» BRIEF
What you need to produce from the material below is an exact transcription of the lines from the one with "SLT (R138). -/" through the one with "NOR (R145). -/", both included, and no other line.

» AVAILABLE RECORDS
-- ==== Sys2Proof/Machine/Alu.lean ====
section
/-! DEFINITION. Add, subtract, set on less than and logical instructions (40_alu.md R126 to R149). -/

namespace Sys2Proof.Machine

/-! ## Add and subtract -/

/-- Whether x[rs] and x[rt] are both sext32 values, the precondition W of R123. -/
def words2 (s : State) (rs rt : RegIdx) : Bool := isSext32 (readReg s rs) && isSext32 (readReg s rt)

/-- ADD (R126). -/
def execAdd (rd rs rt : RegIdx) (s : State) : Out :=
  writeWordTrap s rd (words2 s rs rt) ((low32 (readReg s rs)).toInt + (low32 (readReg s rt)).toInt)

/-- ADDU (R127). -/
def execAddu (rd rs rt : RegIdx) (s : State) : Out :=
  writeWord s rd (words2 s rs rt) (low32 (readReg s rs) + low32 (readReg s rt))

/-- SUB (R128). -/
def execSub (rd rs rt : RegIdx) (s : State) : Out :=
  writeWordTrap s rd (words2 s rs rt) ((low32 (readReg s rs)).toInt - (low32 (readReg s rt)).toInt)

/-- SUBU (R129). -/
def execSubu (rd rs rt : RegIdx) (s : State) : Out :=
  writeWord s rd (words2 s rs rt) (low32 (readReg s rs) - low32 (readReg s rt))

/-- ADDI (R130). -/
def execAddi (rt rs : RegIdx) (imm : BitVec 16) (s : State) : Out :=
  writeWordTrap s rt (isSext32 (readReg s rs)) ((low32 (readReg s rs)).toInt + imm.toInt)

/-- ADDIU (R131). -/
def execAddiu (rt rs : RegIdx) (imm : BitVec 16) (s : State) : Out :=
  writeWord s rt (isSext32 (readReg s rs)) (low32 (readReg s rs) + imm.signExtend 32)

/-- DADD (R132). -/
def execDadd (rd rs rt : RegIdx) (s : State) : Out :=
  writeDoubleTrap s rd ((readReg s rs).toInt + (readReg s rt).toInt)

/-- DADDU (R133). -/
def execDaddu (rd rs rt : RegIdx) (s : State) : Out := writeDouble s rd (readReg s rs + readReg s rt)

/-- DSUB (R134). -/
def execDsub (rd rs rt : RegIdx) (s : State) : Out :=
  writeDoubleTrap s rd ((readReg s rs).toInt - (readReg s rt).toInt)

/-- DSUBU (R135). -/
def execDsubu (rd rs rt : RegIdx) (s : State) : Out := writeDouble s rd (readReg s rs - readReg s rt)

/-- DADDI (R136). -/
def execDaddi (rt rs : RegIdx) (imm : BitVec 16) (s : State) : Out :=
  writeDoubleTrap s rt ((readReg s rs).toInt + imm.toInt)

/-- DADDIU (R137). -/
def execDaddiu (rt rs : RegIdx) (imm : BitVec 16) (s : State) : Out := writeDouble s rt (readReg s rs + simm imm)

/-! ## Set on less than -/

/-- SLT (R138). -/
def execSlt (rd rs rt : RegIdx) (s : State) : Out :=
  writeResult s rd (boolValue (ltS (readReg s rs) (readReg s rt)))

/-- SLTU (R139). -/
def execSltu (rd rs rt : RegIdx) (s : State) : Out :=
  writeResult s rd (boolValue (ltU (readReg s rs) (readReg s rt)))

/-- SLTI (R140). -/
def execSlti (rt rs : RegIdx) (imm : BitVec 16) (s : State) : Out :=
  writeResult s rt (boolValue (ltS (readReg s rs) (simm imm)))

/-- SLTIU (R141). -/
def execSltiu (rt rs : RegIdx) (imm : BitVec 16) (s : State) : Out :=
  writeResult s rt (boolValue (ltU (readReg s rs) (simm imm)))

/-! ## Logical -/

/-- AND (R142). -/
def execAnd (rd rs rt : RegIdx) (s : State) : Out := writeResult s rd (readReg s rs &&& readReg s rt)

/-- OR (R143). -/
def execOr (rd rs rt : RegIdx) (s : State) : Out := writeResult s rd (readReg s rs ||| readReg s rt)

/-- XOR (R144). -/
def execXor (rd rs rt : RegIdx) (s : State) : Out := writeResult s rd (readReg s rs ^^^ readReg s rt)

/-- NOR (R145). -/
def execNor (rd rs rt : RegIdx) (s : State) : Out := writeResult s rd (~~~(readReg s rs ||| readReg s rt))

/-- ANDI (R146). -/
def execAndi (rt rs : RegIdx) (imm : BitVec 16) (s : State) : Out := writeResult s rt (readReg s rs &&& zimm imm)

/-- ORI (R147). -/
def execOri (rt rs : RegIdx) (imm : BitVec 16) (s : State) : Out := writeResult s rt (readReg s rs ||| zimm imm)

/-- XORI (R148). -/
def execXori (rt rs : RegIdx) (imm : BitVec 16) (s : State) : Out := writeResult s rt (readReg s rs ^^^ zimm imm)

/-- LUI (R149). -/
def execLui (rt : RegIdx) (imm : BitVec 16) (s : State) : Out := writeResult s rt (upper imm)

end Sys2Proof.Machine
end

» SOLUTION TO THIS EXERCISE
/-- SLT (R138). -/
def execSlt (rd rs rt : RegIdx) (s : State) : Out :=
  writeResult s rd (boolValue (ltS (readReg s rs) (readReg s rt)))

/-- SLTU (R139). -/
def execSltu (rd rs rt : RegIdx) (s : State) : Out :=
  writeResult s rd (boolValue (ltU (readReg s rs) (readReg s rt)))

/-- SLTI (R140). -/
def execSlti (rt rs : RegIdx) (imm : BitVec 16) (s : State) : Out :=
  writeResult s rt (boolValue (ltS (readReg s rs) (simm imm)))

/-- SLTIU (R141). -/
def execSltiu (rt rs : RegIdx) (imm : BitVec 16) (s : State) : Out :=
  writeResult s rt (boolValue (ltU (readReg s rs) (simm imm)))

/-! ## Logical -/

/-- AND (R142). -/
def execAnd (rd rs rt : RegIdx) (s : State) : Out := writeResult s rd (readReg s rs &&& readReg s rt)

/-- OR (R143). -/
def execOr (rd rs rt : RegIdx) (s : State) : Out := writeResult s rd (readReg s rs ||| readReg s rt)

/-- XOR (R144). -/
def execXor (rd rs rt : RegIdx) (s : State) : Out := writeResult s rd (readReg s rs ^^^ readReg s rt)

/-- NOR (R145). -/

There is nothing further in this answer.